=== THE RECORDS ===
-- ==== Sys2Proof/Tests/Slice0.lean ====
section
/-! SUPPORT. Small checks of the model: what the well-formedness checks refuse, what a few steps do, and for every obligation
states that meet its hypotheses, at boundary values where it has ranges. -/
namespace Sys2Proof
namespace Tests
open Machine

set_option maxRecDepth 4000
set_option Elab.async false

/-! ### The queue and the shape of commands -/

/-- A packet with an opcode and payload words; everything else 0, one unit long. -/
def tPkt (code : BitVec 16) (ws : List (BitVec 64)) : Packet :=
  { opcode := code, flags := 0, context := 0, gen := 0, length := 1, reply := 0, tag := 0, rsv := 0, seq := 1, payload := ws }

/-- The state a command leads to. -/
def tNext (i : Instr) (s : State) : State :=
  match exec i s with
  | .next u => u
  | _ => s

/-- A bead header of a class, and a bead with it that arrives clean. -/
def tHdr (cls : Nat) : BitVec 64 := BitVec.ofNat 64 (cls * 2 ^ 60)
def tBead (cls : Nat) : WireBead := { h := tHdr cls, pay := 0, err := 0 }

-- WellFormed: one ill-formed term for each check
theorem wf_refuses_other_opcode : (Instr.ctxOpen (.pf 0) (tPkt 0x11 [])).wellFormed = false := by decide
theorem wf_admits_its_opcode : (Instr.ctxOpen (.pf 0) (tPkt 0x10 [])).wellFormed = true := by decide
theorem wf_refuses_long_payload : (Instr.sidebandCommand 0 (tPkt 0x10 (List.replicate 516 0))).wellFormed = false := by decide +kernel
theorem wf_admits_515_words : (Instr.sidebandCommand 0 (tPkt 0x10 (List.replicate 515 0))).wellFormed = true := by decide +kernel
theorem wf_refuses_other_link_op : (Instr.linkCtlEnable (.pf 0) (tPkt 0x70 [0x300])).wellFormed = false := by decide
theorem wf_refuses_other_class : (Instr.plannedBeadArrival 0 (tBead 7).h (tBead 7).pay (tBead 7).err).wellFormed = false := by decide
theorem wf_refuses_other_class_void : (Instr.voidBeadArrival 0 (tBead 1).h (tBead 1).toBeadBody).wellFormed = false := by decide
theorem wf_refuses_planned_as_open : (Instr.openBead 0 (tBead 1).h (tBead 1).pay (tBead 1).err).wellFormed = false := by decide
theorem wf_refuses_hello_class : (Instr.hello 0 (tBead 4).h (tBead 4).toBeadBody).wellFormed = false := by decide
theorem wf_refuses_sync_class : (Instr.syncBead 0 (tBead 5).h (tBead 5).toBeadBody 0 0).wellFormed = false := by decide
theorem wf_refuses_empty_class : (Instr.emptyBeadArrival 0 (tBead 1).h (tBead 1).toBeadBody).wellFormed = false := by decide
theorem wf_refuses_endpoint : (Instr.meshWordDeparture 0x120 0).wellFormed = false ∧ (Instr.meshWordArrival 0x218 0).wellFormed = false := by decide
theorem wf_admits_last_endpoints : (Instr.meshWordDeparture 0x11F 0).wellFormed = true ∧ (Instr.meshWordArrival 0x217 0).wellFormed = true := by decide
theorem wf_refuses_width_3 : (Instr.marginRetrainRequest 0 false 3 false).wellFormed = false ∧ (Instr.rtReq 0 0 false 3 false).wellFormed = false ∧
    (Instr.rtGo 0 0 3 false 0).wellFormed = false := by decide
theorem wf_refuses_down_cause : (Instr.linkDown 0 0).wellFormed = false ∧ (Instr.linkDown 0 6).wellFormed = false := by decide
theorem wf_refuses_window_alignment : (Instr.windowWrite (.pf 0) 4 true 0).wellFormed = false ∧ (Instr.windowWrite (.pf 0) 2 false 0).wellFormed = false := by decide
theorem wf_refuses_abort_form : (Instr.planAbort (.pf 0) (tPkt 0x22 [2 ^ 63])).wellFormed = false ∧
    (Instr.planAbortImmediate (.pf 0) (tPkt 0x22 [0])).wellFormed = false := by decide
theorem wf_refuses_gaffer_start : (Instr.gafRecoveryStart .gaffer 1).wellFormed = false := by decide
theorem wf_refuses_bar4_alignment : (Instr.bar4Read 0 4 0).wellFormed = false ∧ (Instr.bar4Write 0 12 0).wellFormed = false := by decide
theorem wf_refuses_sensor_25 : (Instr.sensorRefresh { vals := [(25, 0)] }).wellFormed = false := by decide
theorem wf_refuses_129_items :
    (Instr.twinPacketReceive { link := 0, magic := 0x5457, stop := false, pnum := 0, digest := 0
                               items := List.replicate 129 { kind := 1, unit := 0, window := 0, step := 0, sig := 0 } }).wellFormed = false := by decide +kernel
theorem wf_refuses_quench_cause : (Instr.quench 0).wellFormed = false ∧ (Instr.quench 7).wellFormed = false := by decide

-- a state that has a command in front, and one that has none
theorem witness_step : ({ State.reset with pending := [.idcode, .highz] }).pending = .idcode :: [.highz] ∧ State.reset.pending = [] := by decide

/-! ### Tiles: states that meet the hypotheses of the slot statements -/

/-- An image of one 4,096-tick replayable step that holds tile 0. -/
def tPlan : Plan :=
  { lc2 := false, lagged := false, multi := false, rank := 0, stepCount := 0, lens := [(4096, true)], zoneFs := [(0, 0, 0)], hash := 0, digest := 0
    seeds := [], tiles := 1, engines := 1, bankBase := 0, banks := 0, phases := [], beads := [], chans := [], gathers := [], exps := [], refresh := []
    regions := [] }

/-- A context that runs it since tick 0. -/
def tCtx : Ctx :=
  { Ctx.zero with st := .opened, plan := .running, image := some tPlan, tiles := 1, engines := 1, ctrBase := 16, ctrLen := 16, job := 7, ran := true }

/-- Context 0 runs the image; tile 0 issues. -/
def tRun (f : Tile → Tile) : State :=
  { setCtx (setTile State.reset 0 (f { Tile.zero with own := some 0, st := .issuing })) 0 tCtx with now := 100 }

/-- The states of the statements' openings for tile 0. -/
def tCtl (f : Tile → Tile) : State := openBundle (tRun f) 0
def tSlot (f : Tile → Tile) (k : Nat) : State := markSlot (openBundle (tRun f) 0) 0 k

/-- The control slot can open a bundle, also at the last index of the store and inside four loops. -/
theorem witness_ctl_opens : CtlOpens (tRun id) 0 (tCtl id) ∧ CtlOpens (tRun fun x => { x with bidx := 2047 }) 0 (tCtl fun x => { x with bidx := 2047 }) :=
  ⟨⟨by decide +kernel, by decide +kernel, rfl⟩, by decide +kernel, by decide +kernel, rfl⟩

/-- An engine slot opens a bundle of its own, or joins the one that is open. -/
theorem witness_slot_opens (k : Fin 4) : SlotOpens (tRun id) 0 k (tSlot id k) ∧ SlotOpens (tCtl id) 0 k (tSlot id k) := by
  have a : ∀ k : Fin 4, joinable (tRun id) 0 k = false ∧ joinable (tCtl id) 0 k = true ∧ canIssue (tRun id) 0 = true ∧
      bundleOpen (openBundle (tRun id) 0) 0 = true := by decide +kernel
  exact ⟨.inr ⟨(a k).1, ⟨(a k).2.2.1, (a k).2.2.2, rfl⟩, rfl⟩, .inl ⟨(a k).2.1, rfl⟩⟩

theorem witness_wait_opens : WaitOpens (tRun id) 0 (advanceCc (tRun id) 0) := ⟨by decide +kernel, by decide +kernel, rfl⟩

...

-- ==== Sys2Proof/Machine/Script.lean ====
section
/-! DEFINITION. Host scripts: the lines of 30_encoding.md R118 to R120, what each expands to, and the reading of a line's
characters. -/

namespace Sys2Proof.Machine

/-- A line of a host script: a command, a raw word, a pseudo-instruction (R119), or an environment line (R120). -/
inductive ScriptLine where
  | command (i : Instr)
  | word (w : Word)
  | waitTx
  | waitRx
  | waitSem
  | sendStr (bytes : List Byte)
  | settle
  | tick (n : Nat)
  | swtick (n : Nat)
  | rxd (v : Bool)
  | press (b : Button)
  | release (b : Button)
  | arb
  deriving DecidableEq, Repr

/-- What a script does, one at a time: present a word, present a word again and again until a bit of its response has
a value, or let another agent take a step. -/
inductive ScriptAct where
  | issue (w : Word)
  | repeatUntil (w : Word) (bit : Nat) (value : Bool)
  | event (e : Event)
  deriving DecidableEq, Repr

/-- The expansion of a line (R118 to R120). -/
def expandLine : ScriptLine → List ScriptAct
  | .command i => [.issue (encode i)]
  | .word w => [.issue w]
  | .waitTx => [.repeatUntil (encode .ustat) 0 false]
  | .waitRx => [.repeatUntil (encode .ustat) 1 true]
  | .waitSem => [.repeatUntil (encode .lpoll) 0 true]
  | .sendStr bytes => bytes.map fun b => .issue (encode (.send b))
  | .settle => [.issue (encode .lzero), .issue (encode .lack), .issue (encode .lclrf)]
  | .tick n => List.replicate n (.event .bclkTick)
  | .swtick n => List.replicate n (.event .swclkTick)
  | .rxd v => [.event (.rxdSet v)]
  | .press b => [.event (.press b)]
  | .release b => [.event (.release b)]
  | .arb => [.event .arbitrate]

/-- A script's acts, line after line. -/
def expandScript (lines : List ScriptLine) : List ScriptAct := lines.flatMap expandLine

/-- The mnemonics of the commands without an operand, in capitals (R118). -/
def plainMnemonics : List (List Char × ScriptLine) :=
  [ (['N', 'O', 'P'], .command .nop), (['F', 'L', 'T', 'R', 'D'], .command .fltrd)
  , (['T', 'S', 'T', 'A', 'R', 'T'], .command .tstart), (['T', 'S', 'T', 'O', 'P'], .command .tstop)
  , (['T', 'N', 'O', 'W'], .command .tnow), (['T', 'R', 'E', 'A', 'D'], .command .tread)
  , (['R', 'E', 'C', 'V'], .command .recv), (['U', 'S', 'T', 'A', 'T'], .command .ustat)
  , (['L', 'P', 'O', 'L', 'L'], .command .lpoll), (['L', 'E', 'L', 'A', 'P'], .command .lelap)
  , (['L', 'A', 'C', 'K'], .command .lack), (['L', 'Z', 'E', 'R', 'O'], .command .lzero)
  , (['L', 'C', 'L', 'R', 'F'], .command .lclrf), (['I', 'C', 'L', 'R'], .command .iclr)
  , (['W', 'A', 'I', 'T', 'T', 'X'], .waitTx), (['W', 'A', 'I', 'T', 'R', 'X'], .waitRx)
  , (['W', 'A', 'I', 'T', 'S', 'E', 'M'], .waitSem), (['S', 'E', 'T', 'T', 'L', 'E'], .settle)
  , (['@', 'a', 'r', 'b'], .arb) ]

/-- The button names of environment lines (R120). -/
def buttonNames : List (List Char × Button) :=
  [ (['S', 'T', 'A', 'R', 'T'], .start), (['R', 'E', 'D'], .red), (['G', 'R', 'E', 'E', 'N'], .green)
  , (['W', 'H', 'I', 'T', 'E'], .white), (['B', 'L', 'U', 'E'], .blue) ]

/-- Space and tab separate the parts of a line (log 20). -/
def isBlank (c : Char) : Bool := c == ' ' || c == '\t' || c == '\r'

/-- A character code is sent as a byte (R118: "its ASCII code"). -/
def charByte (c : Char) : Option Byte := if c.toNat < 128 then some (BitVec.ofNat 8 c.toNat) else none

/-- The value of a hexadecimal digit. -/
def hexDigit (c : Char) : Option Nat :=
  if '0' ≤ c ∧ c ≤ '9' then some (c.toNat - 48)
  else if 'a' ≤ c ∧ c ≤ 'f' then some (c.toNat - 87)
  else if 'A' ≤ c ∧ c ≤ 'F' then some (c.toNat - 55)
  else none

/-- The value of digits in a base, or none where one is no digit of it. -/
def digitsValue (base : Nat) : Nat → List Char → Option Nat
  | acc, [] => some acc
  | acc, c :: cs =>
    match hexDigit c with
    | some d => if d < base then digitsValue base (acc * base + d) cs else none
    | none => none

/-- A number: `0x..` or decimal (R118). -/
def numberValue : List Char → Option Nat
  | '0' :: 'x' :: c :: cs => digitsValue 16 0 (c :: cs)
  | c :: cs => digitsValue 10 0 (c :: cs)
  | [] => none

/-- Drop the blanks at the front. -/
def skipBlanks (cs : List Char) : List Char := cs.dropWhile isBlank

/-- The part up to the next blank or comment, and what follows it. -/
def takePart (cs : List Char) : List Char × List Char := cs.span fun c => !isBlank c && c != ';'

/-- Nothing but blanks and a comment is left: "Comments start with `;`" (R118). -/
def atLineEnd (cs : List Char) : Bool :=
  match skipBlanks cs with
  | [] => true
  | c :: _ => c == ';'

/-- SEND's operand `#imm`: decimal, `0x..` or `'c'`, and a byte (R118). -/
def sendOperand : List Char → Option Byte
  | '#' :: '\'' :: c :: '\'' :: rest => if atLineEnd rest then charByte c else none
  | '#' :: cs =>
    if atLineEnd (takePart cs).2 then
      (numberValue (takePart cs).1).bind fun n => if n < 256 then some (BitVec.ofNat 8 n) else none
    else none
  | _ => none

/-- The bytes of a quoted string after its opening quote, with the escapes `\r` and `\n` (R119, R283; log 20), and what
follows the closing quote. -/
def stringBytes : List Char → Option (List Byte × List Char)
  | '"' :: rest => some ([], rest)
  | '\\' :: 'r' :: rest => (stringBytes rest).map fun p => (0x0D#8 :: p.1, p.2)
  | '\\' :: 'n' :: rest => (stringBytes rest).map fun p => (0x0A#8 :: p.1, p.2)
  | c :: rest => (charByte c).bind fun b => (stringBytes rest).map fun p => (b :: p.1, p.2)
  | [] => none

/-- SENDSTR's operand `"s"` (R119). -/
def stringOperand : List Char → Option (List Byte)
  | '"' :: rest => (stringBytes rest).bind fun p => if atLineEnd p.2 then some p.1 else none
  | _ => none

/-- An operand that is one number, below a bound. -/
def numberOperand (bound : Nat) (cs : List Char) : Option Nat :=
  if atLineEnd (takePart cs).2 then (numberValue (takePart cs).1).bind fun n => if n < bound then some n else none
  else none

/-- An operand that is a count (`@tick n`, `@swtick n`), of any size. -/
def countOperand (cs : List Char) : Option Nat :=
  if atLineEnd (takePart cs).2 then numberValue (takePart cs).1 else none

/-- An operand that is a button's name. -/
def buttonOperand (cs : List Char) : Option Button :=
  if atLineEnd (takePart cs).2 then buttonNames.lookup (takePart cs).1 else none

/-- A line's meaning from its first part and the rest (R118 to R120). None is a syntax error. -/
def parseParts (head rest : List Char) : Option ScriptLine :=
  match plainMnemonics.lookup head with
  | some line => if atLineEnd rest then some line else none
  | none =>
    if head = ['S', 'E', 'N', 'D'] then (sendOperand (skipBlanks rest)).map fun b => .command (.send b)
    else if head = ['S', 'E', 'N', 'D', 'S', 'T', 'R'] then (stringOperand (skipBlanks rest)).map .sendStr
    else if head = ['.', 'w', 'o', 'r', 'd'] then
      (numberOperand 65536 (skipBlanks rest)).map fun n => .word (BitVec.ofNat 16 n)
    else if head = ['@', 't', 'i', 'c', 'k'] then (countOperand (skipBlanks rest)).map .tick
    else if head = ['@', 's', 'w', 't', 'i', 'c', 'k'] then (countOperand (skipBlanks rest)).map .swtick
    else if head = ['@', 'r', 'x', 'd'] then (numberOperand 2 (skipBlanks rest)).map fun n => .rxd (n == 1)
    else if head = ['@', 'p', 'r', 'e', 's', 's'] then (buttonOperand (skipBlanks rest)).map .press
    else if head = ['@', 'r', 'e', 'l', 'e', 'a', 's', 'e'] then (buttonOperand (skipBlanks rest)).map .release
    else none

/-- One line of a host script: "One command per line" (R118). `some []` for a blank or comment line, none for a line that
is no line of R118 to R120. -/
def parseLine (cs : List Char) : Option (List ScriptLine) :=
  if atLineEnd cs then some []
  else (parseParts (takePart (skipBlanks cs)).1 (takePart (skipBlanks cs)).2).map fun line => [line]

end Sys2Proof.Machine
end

...

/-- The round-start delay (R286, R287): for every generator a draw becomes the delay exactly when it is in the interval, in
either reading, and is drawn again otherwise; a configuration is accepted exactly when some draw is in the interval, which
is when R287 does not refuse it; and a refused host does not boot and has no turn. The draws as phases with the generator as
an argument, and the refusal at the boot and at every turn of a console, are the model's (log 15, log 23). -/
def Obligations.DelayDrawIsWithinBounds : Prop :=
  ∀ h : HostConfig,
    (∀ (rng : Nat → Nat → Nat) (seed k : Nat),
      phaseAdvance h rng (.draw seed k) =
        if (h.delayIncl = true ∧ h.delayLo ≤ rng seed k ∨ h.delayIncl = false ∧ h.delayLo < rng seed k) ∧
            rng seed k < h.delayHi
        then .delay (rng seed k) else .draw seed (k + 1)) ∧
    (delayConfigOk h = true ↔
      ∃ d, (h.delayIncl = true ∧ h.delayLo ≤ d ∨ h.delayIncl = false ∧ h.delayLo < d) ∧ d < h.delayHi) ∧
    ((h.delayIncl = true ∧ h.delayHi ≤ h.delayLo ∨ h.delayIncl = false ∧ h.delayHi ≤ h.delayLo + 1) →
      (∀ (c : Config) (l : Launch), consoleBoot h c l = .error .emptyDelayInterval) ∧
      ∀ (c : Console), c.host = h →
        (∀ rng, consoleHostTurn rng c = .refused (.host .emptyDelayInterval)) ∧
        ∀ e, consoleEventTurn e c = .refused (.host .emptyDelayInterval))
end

=== WHAT IS BEING ASKED ===
In the lines above, spot each one that contains the word "digitsValue" and copy it.

=== RESPONSE BOX ===
def digitsValue (base : Nat) : Nat → List Char → Option Nat
    | some d => if d < base then digitsValue base (acc * base + d) cs else none
  | '0' :: 'x' :: c :: cs => digitsValue 16 0 (c :: cs)
  | c :: cs => digitsValue 10 0 (c :: cs)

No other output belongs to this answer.